LABORATORY ACQUIRED INFECTIONS: None reported Footnote 18Footnote 19.

SOURCES / SPECIMENS: Animal feces; human and animal tissues such as spleen, kidneys, heart, bone, and brain Footnote 2, sputum.

PRIMARY HAZARD: Ingestion of the infectious eggs Footnote 1-3.

SPECIAL HAZARD: Working with infected animals Footnote 2Footnote 3Footnote 18.

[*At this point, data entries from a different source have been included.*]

theorem startRoster_eq (h : Operates s) (hd : s.devState ≠ devFailed) (hst : s.startStep = 8) (hf : s.ferryDown = false)
    (hp : s.start.path ≠ pathSkipped) (ok : Bool) :
    exec (.startRoster ok) s = .next (s.framed (if ok then s.startDiscovery.nextStep 8 codeNone 0
      else s.nextStep 8 codeDiscovery 0)) := by
  show execStartRoster ok s = _
  rw [execStartRoster, startRow_eq h hst hd, hf, if_neg Bool.false_ne_true, if_neg hp]

end start

/-- Settles O33, step by step. -/
theorem startSteps : Obligations.StartSteps := by
  unfold Obligations.StartSteps
  refine fun s h hd => ⟨fun hst hr => ?assay, fun hst hp => startRoot_matches h hd hst hp, fun hst => ⟨startFerry_eq h hd hst true,
    startFerry_eq h hd hst false⟩, fun hst => ⟨_, s.computeStarted, startCompute_sound h hd hst, rfl, computeStarted_mem, computeStarted_bad⟩,
    fun hst hp => startDram_sound h hd hst hp, fun hst hf => ⟨fun hp => startOptics_skipped h hd hst hf hp,
      fun hp lanes => ⟨_, _, _, startOptics_trains h hd hst hf hp lanes⟩⟩,
    fun hst hf hp => ⟨startRoster_eq h hd hst hf hp true, startRoster_eq h hd hst hf hp false⟩⟩
  case assay =>
    dsimp only
    refine fun hc ho hp hf hb hv => ⟨?_, ?_⟩
    · rw [startAssay_eq h hd hst hr true hc ho hp hf hb]
      dsimp only
      rw [if_neg (by decide), if_neg (Nat.not_lt.mpr hv)]
    · rw [startAssay_eq h hd hst hr false hc ho hp hf hb]
      dsimp only
      rw [if_pos (by decide)]

end Sys2Proof.Machine
end

section
/-! PROOF. Bit fields of registers, ports and lasers, and the frames that are passed on, flooded or discarded. -/

namespace Sys2Proof.Machine

/-! ## Bit fields -/

section fields
variable {x v hi lo : Nat}

theorem testBit_bits (i : Nat) : (bits x hi lo).testBit i = (decide (i < hi + 1 - lo) && x.testBit (lo + i)) := by
  rw [bits, Nat.testBit_mod_two_pow, Nat.testBit_shiftRight]

/-- A number with a field replaced: what lies above the field, the field, and what lies below. -/
theorem setBits_eq (h : lo ≤ hi + 1) :
    setBits x hi lo v = 2 ^ (hi + 1) * (x / 2 ^ (hi + 1)) + (2 ^ lo * (v % 2 ^ (hi + 1 - lo)) + x % 2 ^ lo) := by
  obtain ⟨w, hw⟩ : ∃ w, hi + 1 = lo + w := ⟨hi + 1 - lo, by omega⟩
  have hx : x = 2 ^ lo * (2 ^ w * (x / 2 ^ (lo + w)) + x / 2 ^ lo % 2 ^ w) + x % 2 ^ lo := by
    rw [Nat.pow_add, ← Nat.div_div_eq_div_mul, Nat.div_add_mod, Nat.div_add_mod]
  have e : lo + w - lo = w := by omega
  rw [setBits, bits, Nat.shiftRight_eq_div_pow, hw, e, Nat.pow_add]
  rw [Nat.mul_add, ← Nat.mul_assoc, ← Nat.pow_add] at hx
  rw [← Nat.pow_add, Nat.mul_comm (x / 2 ^ lo % 2 ^ w), Nat.mul_comm (v % 2 ^ w)]
  omega

theorem testBit_setBits (h : lo ≤ hi + 1) (i : Nat) :
    (setBits x hi lo v).testBit i = if lo ≤ i ∧ i ≤ hi then v.testBit (i - lo) else x.testBit i := by
  have hb : 2 ^ lo * (v % 2 ^ (hi + 1 - lo)) + x % 2 ^ lo < 2 ^ (hi + 1) := by
    have h1 : v % 2 ^ (hi + 1 - lo) + 1 ≤ 2 ^ (hi + 1 - lo) := Nat.mod_lt _ (Nat.two_pow_pos _)
    have h2 := Nat.mod_lt x (Nat.two_pow_pos lo)
    calc 2 ^ lo * (v % 2 ^ (hi + 1 - lo)) + x % 2 ^ lo
      _ < 2 ^ lo * (v % 2 ^ (hi + 1 - lo)) + 2 ^ lo := by omega
      _ = 2 ^ lo * (v % 2 ^ (hi + 1 - lo) + 1) := by rw [Nat.mul_add, Nat.mul_one]
      _ ≤ 2 ^ lo * 2 ^ (hi + 1 - lo) := Nat.mul_le_mul_left _ h1
      _ = 2 ^ (hi + 1) := by rw [← Nat.pow_add]; congr 1; omega
  rw [setBits_eq h, Nat.testBit_two_pow_mul_add _ hb, Nat.testBit_two_pow_mul_add _ (Nat.mod_lt _ (Nat.two_pow_pos _)),
    Nat.testBit_mod_two_pow, Nat.testBit_mod_two_pow, Nat.testBit_div_two_pow]
  by_cases h1 : i < lo
  · have h2 : i < hi + 1 := by omega
    simp [h1, h2, Nat.not_le.mpr h1]
  · by_cases h2 : i < hi + 1
    · have h3 : lo ≤ i ∧ i ≤ hi := by omega
      have h4 : i - lo < hi + 1 - lo := by omega
      rw [if_pos h2, if_neg h1, if_pos h3, decide_eq_true h4, Bool.true_and]
    · have h3 : ¬(lo ≤ i ∧ i ≤ hi) := by omega
      rw [if_neg h2, if_neg h3]
      congr 1
      omega

/-- A field of a word of 64 bits stays within it. -/
theorem toNat_setWBits (w : Word) (h : lo ≤ hi + 1) (hh : hi < 64) : (setWBits w hi lo v).toNat = setBits w.toNat hi lo v := by
  rw [setWBits, BitVec.toNat_ofNat]
  refine Nat.mod_eq_of_lt (Nat.lt_pow_two_of_testBit _ fun i hi' => ?_)
  rw [testBit_setBits h, if_neg (by omega)]
  exact Nat.testBit_lt_two_pow (Nat.lt_of_lt_of_le w.isLt (Nat.pow_le_pow_right (by omega) hi'))

/-- Bits within a field that has been replaced are the field's new ones. -/
theorem wbits_setWBits_within (w : Word) {a b : Nat} (h : lo ≤ b) (hb : b ≤ a) (ha : a ≤ hi) (hh : hi < 64) :
    wbits (setWBits w hi lo v) a b = bits v (a - lo) (b - lo) := by
  refine Nat.eq_of_testBit_eq fun i => ?_
  rw [wbits, toNat_setWBits w (by omega) hh, testBit_bits, testBit_bits, testBit_setBits (by omega)]
  by_cases hi' : i < a + 1 - b
  · rw [if_pos (by omega), decide_eq_true hi', decide_eq_true (by omega), show b + i - lo = b - lo + i by omega]
  · rw [decide_eq_false hi', decide_eq_false (by omega), Bool.false_and, Bool.false_and]

/-- Bits outside a field that has been replaced are as before. -/
theorem getLsbD_setWBits (w : Word) (h : lo ≤ hi + 1) (hh : hi < 64) (i : Nat) :
    (setWBits w hi lo v).getLsbD i = if lo ≤ i ∧ i ≤ hi then v.testBit (i - lo) else w.getLsbD i := by
  rw [← BitVec.testBit_toNat, toNat_setWBits w h hh, testBit_setBits h, BitVec.testBit_toNat]

/-- A field taken of a wider field. -/
theorem bits_bits {a b : Nat} (h : a ≤ hi - lo) (hl : lo ≤ hi) : bits (bits x hi lo) a b = bits x (lo + a) (lo + b) := by
  refine Nat.eq_of_testBit_eq fun i => ?_
  rw [testBit_bits, testBit_bits, testBit_bits]
  by_cases hi' : i < a + 1 - b
  · rw [decide_eq_true hi', decide_eq_true (by omega), decide_eq_true (by omega), Bool.true_and, Nat.add_assoc]
  · rw [decide_eq_false hi', decide_eq_false (p := i < lo + a + 1 - (lo + b)) (by omega), Bool.false_and, Bool.false_and]

end fields

section registerFields
variable {s : State} (h : Registers.wf s = true)
include h

theorem regField_setRegField_within (off : Nat) {hi lo v a b : Nat} (hl : lo ≤ b) (hb : b ≤ a) (ha : a ≤ hi) (hh : hi < 64) :
    (s.setRegField off hi lo v).regField off a b = bits v (a - lo) (b - lo) := by
  rw [State.regField, State.setRegField, State.reg_setReg_same h, wbits_setWBits_within _ hl hb ha hh]

theorem regBit_setRegField (off : Nat) {hi lo v : Nat} (hl : lo ≤ hi + 1) (hh : hi < 64) (i : Nat) :
    (s.setRegField off hi lo v).regBit off i = if lo ≤ i ∧ i ≤ hi then v.testBit (i - lo) else s.regBit off i := by
  rw [State.regBit, State.setRegField, State.reg_setReg_same h, getLsbD_setWBits _ hl hh]
  rfl

end registerFields

end Sys2Proof.Machine
end

section
/-! PROOF. Ports and lasers, and the frames that are passed on, flooded or discarded. -/

namespace Sys2Proof.Machine

/-! ## Ports (R391, R404, R407) -/

section port
variable {s : State} {port : Fin 4}

/-- A write that changes ENABLE of a port whose MODE and GEN it does not contest. -/
theorem portEnable_changes (h : Operates s) {v : Lane} (hr : s.hostReaches (portCtrl port.val) = true)
    (hc : bitAt (s.reg (portCtrl port.val)).toNat 0 ≠ v.getLsbD 0)
    (hi : portIgnored (s.reg (portCtrl port.val)).toNat v.toNat = false) :
    exec (.portEnable port v) s = .next (s.framed (
      let u := s.setRegField (portCtrl port.val) 3 0 (bits v.toNat 3 0)
      if v.getLsbD 0 then u.enablePort port.val else u.portDown port.val)) := by
  show execPortEnable port v s = _
  rw [execPortEnable, hostWrite_eq h hr]
  dsimp only
  rw [if_neg hc, hi, if_neg Bool.false_ne_true]

theorem portTrain_port (p q : Nat) : (s.portTrain p).port q = s.port q := rfl

theorem setPort_port (p : Nat) (x : PortSt) : (s.setPort p x).port p = x := by
  simp [State.setPort, State.port]

/-- What a port reads as it is enabled (R391). -/
theorem enablePort_port (p : Nat) : ((s.enablePort p).port p).mode = s.regField (portCtrl p) 2 1 ∧
    ((s.enablePort p).port p).gen = s.regField (portCtrl p) 3 3 := by
  have laser : ∀ u : State, (if laserGood ≤ u.laserPower p then u.setRegField (portStatus p) 31 31 1 else u).port p = u.port p := fun u => by
    split <;> rfl
  rw [State.enablePort, portTrain_port, laser, setPort_port]
  exact ⟨rfl, rfl⟩

theorem enablePort_training (h : Registers.wf s = true) (p : Nat) : (s.enablePort p).portTraining p = true := by
  have train : ∀ u : State, Registers.wf u = true → (u.portTrain p).portTraining p = true := fun u hu => by
    have w := setRegField_registers_wf (setRegField_registers_wf hu (portStatus p) 23 16 0) (portStatus p) 15 8 0
    exact regBit_setRegField w (portStatus p) (by decide) (by decide) 0
  rw [State.enablePort]
  refine train _ ?_
  split
  · exact setRegField_registers_wf (s := s.setPort p _) h _ _ _ _
  · exact h

/-- An enabled port has the MODE and GEN that were written, and trains. -/
theorem enablePort_written (h : Registers.wf s = true) (p v : Nat) :
    let u := (s.setRegField (portCtrl p) 3 0 (bits v 3 0)).enablePort p
    (u.port p).mode = bits v 2 1 ∧ (u.port p).gen = bits v 3 3 ∧ u.portTraining p = true := by
  have field : ∀ a b, b ≤ a → a ≤ 3 → (s.setRegField (portCtrl p) 3 0 (bits v 3 0)).regField (portCtrl p) a b = bits v a b :=
    fun a b hb ha => by
      rw [regField_setRegField_within h _ (Nat.zero_le _) hb ha (by decide), bits_bits (by omega) (by decide), Nat.sub_zero, Nat.sub_zero,
        Nat.zero_add, Nat.zero_add]
  obtain ⟨hm, hg⟩ := enablePort_port (s := s.setRegField (portCtrl p) 3 0 (bits v 3 0)) p
  exact ⟨hm.trans (field 2 1 (by decide) (by decide)), hg.trans (field 3 3 (by decide) (by decide)),
    enablePort_training (setRegField_registers_wf h _ _ _ _) p⟩

theorem trainCheck_discovery (p : Nat) : (s.trainCheck p).discovery = s.discovery := by
  unfold State.trainCheck
  split <;> rfl

/-- The state once an interface is up: the first of a start marks the beat that discovery counts from. -/
def State.interfaceUp (s : State) (p i : Nat) : State :=
  let u := (s.setRegField (portStatus p) (8 + i) (8 + i) 1).trainCheck p
  { u with discovery := { u.discovery with trainedAt := match u.discovery.trainedAt with
    | some t => some t
    | none => some s.beat } }

theorem interfaceUp_trainedAt (p i : Nat) : (s.interfaceUp p i).discovery.trainedAt = some (s.discovery.trainedAt.getD s.beat) := by
  have e : ((s.setRegField (portStatus p) (8 + i) (8 + i) 1).trainCheck p).discovery = s.discovery := trainCheck_discovery p
  simp only [State.interfaceUp, e]
  cases s.discovery.trainedAt <;> rfl

theorem portTrained_up (h : Operates s) {i : Fin 8} (ht : s.portTraining port.val = true) (hl : s.laserOk port.val = true)
    (hi : i.val < s.portIfs port.val) (hf : s.ifFailed port.val i.val = false) (hu : s.ifUp port.val i.val = false) :
    exec (.portTrained port i) s = .next (s.framed (s.interfaceUp port.val i.val)) := by
  show execPortTrained port i s = _
  rw [execPortTrained, whenOn_eq h]
  dsimp only
  rw [if_neg (by simp [ht, hl, hf, hu, hi])]
  rfl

CONTAINMENT REQUIREMENTS: Containment Level 2 facilities, equipment, and operational practices for work involving infectious or potentially infectious materials, animals, or cultures Footnote 21.

PROTECTIVE CLOTHING: Lab coat. Gloves when direct skin contact with infected materials or animals is unavoidable. Eye protection must be used where there is a known or potential risk of exposure to splashes Footnote 21.

OTHER PRECAUTIONS: All procedures that may produce aerosols, or involve high concentrations or large volumes should be conducted in a biological safety cabinet (BSC). The use of needles, syringes, and other sharp objects should be strictly limited. Additional precautions should be considered with work involving animals or large scale activities Footnote 21.


SPILLS: Allow aerosols to settle and, wearing protective clothing, gently cover spill with paper towels and apply an appropriate disinfectant, starting at the perimeter and working towards the centre. Allow sufficient contact time before clean up Footnote 21.

DISPOSAL: Decontaminate all wastes that contain or have come in contact with the infectious organism before disposing by autoclave, chemical disinfection, gamma irradiation, or incinerationFootnote 21.

STORAGE: The infectious agent should be stored in leak-proof containers that are appropriately labelled Footnote 21.


REGULATORY INFORMATION: The import, transport, and use of pathogens in Canada is regulated under many regulatory bodies, including the Public Health Agency of Canada, Health Canada, Canadian Food Inspection Agency, Environment Canada, and Transport Canada. Users are responsible for ensuring they are compliant with all relevant acts, regulations, guidelines, and standards.

UPDATED: December 2011

PREPARED BY: Pathogen Regulation Directorate, Public Health Agency of Canada

Although the information, opinions and recommendations contained in this Pathogen Safety Data Sheet are compiled from sources believed to be reliable, we accept no responsibility for the accuracy, sufficiency, or reliability or for any loss or injury resulting from the use of the information. Newly discovered hazards are frequent and this information may not be completely up to date.